[TO DO] Your task is to filter the entries and copy every line containing the string "assumption".

[INFORMATION SUPPLIED]
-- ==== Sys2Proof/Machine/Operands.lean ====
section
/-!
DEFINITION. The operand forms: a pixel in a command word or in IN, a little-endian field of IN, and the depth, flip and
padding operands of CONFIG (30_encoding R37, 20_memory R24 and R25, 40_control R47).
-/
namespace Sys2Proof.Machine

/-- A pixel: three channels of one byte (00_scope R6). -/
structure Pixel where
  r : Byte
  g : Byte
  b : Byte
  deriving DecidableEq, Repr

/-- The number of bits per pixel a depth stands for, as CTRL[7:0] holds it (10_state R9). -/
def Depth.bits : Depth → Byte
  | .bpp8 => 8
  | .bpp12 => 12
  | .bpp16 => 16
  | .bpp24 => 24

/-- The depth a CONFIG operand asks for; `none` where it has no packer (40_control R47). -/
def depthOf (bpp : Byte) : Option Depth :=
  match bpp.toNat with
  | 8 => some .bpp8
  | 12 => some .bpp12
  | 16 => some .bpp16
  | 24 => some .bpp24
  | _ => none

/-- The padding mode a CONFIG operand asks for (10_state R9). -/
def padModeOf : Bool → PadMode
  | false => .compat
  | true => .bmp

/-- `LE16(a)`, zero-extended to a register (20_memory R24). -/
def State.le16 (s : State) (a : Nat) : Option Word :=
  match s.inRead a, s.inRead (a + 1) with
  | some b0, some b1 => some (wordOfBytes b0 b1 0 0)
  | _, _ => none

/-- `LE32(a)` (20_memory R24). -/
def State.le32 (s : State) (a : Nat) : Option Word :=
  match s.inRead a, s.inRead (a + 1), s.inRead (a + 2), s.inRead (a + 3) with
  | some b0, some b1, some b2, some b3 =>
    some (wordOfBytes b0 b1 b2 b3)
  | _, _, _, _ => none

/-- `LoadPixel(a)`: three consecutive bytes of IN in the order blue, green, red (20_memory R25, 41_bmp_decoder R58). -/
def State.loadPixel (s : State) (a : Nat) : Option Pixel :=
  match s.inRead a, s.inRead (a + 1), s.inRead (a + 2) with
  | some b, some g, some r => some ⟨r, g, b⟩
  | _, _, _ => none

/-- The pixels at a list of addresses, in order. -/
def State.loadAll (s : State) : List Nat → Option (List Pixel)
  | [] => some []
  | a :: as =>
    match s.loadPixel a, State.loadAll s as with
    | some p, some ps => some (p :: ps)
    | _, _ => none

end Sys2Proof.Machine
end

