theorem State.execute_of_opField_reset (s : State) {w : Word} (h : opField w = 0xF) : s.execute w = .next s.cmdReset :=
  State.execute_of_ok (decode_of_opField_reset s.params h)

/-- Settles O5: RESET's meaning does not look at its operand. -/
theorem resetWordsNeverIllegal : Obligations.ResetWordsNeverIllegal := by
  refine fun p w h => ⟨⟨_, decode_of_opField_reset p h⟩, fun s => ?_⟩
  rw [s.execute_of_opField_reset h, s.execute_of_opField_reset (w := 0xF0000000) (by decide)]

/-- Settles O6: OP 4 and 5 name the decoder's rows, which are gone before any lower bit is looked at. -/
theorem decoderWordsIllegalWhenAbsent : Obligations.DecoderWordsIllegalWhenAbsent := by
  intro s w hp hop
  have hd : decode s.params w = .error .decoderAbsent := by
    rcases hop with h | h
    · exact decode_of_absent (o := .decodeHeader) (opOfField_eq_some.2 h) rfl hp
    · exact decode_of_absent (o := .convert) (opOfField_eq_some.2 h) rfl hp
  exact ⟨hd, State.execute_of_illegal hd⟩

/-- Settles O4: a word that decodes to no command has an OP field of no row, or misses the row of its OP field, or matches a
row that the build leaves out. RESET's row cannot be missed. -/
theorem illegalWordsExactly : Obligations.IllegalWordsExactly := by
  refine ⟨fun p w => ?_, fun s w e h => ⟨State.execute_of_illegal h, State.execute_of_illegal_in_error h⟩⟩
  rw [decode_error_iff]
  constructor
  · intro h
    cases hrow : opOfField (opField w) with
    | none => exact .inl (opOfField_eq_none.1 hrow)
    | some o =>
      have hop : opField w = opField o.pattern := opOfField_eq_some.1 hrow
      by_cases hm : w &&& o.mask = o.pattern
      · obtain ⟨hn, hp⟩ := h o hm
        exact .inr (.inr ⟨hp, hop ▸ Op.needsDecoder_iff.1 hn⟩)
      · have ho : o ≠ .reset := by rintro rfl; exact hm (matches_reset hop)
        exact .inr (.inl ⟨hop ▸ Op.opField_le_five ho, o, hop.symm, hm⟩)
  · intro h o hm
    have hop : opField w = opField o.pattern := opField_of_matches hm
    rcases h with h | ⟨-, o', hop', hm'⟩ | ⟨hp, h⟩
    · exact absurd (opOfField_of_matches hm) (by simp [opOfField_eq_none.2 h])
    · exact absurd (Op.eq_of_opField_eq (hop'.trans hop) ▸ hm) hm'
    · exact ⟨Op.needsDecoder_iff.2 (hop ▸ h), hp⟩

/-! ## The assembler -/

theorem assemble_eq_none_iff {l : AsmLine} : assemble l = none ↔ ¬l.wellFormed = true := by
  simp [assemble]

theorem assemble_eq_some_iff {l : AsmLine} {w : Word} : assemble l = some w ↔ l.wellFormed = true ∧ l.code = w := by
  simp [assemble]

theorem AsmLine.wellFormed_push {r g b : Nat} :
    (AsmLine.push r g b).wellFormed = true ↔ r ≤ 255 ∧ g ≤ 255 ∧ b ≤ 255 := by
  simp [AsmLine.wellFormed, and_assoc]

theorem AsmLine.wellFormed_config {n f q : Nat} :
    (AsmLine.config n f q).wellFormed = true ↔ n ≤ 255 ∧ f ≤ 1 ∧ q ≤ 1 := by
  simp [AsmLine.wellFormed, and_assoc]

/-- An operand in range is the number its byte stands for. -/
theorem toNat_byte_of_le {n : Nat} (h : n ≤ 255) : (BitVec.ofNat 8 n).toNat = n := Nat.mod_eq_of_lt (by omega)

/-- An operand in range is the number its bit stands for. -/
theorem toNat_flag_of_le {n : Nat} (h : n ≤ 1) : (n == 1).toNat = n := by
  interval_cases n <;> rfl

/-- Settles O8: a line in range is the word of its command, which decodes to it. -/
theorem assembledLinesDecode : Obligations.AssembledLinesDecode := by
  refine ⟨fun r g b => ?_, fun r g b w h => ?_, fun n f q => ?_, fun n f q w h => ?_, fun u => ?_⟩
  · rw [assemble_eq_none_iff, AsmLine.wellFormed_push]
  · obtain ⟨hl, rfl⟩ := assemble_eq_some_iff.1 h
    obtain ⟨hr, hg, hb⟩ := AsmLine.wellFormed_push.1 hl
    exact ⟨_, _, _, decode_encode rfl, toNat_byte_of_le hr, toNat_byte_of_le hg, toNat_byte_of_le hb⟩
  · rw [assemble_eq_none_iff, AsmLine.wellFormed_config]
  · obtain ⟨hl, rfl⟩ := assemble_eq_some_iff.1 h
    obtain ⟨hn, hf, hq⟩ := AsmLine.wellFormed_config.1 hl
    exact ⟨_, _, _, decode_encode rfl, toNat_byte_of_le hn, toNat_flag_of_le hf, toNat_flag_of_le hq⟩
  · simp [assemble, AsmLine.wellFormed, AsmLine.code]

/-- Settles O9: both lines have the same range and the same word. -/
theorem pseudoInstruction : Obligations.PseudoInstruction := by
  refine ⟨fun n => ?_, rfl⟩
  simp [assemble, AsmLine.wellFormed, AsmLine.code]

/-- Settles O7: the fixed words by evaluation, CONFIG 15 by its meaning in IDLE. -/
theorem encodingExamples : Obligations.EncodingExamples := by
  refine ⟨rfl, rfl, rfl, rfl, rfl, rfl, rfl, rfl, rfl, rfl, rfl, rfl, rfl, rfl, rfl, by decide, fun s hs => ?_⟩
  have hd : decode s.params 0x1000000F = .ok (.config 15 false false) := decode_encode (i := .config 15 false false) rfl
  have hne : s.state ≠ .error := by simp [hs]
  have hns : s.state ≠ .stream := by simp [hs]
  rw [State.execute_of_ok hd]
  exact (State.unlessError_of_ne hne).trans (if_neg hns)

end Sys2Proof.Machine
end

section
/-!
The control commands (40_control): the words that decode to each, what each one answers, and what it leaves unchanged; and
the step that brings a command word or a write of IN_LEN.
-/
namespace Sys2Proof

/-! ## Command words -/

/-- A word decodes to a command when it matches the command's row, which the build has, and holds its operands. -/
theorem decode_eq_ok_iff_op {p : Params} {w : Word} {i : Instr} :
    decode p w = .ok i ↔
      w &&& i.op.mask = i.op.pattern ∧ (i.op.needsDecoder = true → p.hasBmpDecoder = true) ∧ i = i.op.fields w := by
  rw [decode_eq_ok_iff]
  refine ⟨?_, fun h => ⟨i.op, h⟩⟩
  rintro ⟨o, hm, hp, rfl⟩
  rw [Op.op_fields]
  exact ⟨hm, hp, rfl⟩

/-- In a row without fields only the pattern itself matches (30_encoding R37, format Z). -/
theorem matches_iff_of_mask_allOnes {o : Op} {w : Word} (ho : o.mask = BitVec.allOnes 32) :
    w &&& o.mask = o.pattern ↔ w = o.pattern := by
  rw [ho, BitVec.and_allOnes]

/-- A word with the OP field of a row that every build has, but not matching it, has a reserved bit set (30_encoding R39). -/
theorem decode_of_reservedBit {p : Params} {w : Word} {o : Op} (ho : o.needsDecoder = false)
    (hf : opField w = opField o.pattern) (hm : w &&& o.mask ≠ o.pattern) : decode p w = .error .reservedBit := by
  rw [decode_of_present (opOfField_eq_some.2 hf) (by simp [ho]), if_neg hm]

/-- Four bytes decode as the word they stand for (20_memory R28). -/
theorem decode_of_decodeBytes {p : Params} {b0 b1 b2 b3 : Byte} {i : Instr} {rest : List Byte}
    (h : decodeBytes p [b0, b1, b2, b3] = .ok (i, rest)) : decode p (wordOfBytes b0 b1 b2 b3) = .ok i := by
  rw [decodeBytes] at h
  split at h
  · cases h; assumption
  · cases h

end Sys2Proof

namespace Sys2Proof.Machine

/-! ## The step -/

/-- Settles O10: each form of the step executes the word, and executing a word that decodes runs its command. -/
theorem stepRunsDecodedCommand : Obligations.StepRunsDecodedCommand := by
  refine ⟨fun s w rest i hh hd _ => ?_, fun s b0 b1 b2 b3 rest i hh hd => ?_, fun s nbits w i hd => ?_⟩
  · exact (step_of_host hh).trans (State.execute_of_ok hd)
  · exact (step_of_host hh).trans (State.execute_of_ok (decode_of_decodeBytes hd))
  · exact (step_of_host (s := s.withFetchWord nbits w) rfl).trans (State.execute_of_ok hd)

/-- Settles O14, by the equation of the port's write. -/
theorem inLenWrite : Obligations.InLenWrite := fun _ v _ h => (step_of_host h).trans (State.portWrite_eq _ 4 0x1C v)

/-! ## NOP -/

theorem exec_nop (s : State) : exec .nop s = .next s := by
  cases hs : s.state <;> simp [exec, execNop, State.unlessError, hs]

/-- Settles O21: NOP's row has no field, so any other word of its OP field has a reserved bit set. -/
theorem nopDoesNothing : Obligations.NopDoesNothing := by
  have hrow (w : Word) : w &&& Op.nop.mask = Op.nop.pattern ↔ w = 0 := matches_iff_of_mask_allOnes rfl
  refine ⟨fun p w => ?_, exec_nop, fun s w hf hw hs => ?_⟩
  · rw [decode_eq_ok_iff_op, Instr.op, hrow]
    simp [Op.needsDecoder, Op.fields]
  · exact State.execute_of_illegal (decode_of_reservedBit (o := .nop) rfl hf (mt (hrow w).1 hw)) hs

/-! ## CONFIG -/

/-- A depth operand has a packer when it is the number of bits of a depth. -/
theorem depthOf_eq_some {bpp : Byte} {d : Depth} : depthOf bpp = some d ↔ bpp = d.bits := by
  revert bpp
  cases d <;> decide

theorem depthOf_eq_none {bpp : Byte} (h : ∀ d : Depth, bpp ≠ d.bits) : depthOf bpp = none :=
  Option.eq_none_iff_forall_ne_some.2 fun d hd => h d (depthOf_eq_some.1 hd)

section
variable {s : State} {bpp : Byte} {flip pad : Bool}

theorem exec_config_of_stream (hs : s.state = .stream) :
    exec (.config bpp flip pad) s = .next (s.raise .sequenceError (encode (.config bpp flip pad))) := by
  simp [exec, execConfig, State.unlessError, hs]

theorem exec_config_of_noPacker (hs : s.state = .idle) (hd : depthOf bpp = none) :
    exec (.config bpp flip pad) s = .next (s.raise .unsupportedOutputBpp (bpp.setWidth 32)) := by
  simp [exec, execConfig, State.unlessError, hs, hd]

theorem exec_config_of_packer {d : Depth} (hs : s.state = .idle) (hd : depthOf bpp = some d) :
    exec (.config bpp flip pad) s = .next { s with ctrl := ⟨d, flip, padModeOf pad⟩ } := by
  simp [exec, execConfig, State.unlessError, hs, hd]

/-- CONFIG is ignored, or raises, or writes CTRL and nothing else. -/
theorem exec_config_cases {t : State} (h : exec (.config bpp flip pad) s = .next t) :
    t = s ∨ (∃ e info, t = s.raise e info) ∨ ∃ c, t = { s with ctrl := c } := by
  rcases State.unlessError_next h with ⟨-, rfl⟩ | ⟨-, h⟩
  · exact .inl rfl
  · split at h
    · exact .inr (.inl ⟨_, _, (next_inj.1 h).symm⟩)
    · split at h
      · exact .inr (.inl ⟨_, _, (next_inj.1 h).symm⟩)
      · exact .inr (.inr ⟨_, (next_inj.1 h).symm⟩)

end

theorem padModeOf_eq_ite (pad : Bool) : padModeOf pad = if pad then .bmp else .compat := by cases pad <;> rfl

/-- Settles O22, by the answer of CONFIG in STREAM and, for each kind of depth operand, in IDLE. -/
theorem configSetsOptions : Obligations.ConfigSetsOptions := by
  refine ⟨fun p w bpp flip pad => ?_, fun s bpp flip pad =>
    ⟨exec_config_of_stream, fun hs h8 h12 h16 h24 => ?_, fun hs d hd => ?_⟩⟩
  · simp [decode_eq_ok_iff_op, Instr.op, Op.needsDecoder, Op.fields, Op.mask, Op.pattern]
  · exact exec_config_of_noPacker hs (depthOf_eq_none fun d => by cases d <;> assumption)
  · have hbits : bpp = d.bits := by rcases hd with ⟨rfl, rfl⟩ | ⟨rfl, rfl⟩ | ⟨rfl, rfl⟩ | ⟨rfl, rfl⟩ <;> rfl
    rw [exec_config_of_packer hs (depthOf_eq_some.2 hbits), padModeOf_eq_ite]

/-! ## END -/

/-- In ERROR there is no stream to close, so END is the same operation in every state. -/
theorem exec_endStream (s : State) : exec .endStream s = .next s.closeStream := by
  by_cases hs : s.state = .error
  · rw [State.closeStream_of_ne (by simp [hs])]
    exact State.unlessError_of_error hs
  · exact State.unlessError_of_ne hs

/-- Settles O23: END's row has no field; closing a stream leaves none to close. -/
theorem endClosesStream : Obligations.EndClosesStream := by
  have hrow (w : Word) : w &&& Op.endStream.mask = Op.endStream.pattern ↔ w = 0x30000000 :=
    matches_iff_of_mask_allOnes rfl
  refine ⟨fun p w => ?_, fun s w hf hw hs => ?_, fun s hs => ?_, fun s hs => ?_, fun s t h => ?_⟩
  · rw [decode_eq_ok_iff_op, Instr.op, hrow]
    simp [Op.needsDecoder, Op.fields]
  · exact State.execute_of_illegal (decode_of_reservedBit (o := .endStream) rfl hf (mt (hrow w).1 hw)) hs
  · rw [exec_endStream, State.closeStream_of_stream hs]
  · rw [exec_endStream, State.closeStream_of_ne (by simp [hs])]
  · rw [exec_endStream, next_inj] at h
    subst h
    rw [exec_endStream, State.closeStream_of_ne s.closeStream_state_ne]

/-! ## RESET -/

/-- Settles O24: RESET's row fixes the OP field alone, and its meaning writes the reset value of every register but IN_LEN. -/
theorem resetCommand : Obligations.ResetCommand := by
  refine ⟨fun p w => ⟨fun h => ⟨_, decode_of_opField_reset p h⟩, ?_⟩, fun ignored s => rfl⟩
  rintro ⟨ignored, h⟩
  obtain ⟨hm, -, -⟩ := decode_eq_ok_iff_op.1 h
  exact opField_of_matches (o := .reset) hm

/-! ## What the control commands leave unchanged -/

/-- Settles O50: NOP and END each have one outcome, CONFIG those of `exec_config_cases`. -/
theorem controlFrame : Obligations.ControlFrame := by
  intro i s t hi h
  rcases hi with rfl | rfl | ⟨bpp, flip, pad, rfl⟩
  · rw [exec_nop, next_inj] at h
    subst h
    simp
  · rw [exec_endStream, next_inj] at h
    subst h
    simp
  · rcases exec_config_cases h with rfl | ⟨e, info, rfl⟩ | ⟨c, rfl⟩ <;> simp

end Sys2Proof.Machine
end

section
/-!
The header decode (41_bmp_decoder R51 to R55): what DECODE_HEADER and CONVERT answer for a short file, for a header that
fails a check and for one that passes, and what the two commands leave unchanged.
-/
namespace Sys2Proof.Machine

[ANSWER FOR THE TASK]
  · cases h; assumption
  · exact exec_config_of_noPacker hs (depthOf_eq_none fun d => by cases d <;> assumption)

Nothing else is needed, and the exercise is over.